Après la chronique de Tom sur les excellents Alabama Shakes, je me devais de vous parler aujourd'hui de Michael Kiwanuka qui a d'ailleurs gagné sa place dans notre Playlist d'avril. Leur point commun est de faire partie d'une habile invention médiatique, celle d'un retour de la soul rétro. A l'instar des Strokes et de leur premier album, symbolisant le retour des rockers à guitares saturées et de l'enviable statut de groupe en "The", Michael Kiwanuka nous rappelle une époque où la musique noire était emprunte de spiritualité, d'intégrité et d'authenticité. Ayant toujours à l'esprit la musique de ses aïeuls, il part en croisade, seul avec sa guitare, contre l'empire Auto-Tune en nous offrant un album honnête, au sens noble du terme. Assurément l'un des albums de l'année 2012.

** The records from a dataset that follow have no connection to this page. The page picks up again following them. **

-- ==== Sys2Proof/Machine/State.lean ====
section
/-! DEFINITION. The state of the block (10_state.md), the transitions the outside world decides (R14), the reasons a step can
stop, and the state after reset (R32). -/

namespace Sys2Proof.Machine

/-- A byte memory: the listed bytes, offsets strictly rising. A byte is listed exactly when it was written since RESET, so the
list is also the written mark of 10_state.md R31 (log 8). -/
abbrev Memory := List Host.Cell

/-- PHASE (10_state.md R26, 30_encoding.md R59). -/
inductive Phase where
  | idle | palLoad | rowStart | pixelPair
  deriving DecidableEq, Repr

/-- A palette entry: three raw 4-bit channels, 12 bits (10_state.md R28). -/
structure PalEntry where
  r4 : Nibble
  g4 : Nibble
  b4 : Nibble
  deriving DecidableEq, Repr

/-- The response to a HOST access (60_exceptions.md R114; log 5). A read's value is zero-extended to 32 bits. -/
inductive BusResponse where
  /-- No access since RESET. -/
  | none
  /-- A read completed and returned the value. -/
  | readOk (v : Word)
  /-- A write completed. -/
  | writeOk
  /-- A read completed with BusError: the cause and the data value 0. -/
  | readError (cause : BusCause) (v : Word)
  /-- A write completed with BusError. -/
  | writeError (cause : BusCause)
  deriving DecidableEq, Repr

/-- What a datapath unit answers when it is run on its own (log 4). -/
inductive UnitResult where
  /-- PALETTE_WORD_PARSE, PALETTE_LOOKUP (R82, R89). -/
  | entry (e : PalEntry)
  /-- SCB_SELECT (R85). -/
  | palette (p : Nibble)
  /-- PIXEL_SPLIT (R87). -/
  | indices (hi lo : Nibble)
  /-- CHANNEL_EXPAND (R91). -/
  | channel (v : Byte)
  deriving DecidableEq, Repr

/-- One transition that the outside world decides (10_state.md R14; log 1). -/
inductive Input where
  /-- One HOST access: a BUS_TXN key and the data of a write (30_encoding.md R58). -/
  | bus (key : Word) (data : Word)
  /-- The ENGINE's turn (10_state.md R14). -/
  | engine
  /-- RESET (70_reset_and_hazards.md R128). -/
  | reset
  /-- A command or a datapath unit run on its own: no transition of the hardware, the model's way to run such a row (log 3). -/
  | unit (op : OpWord)
  deriving DecidableEq, Repr

/-- The reasons a run is faulted: the ModelFaults of 60_exceptions.md R115. -/
inductive Fault where
  /-- Raised by IN_WR and OUT_WR while BUSY = 1 (70_reset_and_hazards.md R131). Safe: the run stops where the hardware goes on. -/
  | hostWriteWhileBusy
  /-- Raised by SEQ_PAL_LOAD, SEQ_ROW_START and SEQ_PIXEL_PAIR when they read an IN_RAM byte not written since RESET (10_state.md
  R31). Safe: the run stops where the hardware goes on. -/
  | unwrittenInput
  deriving DecidableEq, Repr

/-- The reasons a step has no meaning. -/
inductive Refusal where
  /-- Raised by an arm of `exec` whose operation has no meaning yet. Safe. -/
  | notModelled (mnemonic : String)
  /-- Raised by `step` for an input that is no encoding of the spec (log 12). Safe: no hardware transition has such an input. -/
  | undecodable (why : DecodeError)
  /-- Raised by a meaning for a term that no encoding denotes: an access of another region, a BUS_FAULT that passes the checks, a
  pixel outside the bitmap (log 13). Safe: the decoder answers no such term. -/
  | illFormed
  deriving DecidableEq, Repr

/-- The state of the block; INVENTORY.md lists each field with its rule. -/
structure State where
  /-- STATUS.BUSY (10_state.md R21). -/
  busy : Bool
  /-- STATUS.DONE (10_state.md R21). -/
  done : Bool
  /-- STATUS.ERR (10_state.md R21). -/
  err : Bool
  /-- STATUS.ERRCODE (10_state.md R21, 60_exceptions.md R113). -/
  errcode : BitVec 4
  /-- IN_LEN (10_state.md R23). -/
  inLen : Word
  /-- ERR_ACTUAL (10_state.md R25). -/
  errActual : Word
  /-- PHASE (10_state.md R26). -/
  phase : Phase
  /-- PIDX (10_state.md R27). -/
  pidx : BitVec 8
  /-- ROW (10_state.md R27). -/
  row : BitVec 8
  /-- COL (10_state.md R27). -/
  col : BitVec 8
  /-- PSEL (10_state.md R27). -/
  psel : Nibble
  /-- PAL, entry 16p + c (10_state.md R28, 44_palette_lookup.md R89). -/
  pal : Vector PalEntry 256
  /-- IN_RAM and its written marks, by IN_RAM offset (10_state.md R29, R31). -/
  inRam : Memory
  /-- OUT_RAM, by OUT_RAM offset: block offset minus 0x40000 (10_state.md R30). -/
  outRam : Memory
  /-- The model's own: the response to the last HOST access (log 5). -/
  response : BusResponse
  /-- The model's own: the answer of the last unit run on its own (log 4). -/
  unitOut : Option UnitResult
  /-- The model's own: the transitions to come (log 1). -/
  inputs : List Input
  /-- The model's own: the key of the free values (log 6). -/
  draws : Nat
  deriving DecidableEq, Repr

/-- The state after RESET (10_state.md R32). PAL's zeros are the model's choice (log 7). -/
def State.reset : State where
  busy := false
  done := false
  err := false
  errcode := 0#4
  inLen := 0#32
  errActual := 0#32
  phase := .idle
  pidx := 0#8
  row := 0#8
  col := 0#8
  psel := 0#4
  pal := Vector.replicate 256 ⟨0#4, 0#4, 0#4⟩
  inRam := []
  outRam := []
  response := .none
  unitOut := Option.none
  inputs := []
  draws := 0

/-- What the machine does next: run an operation from a state, apply RESET, or refuse an input. -/
inductive Fetched where
  | run (i : Instr) (s : State)
  | reset (s : State)
  | bad (why : DecodeError)
  deriving DecidableEq, Repr

end Sys2Proof.Machine
end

Cet humble chanteur de 24 ans est originaire de Muswell Hill, quartier de la banlieue nord de Londres et vient de sortir son premier album, Home Again. Il vogue au travers des influences de la musique noire mais pas seulement, puisqu'on ressent en effet la présence des grands songwriters nord-américains comme Bob Dylan (The Freewheelin' était son disque de chevet) ou Neil Young. Son regard s'illumine à l'évocation du nom de Shuggie Otis, artiste des années 60-70 et auteur d'un des plus hallucinants albums de l'histoire, Inspiration Information, genre hybride, passerelle entre la musique noire et la pop (notez mon enthousiasme, justifiant ainsi cette digression).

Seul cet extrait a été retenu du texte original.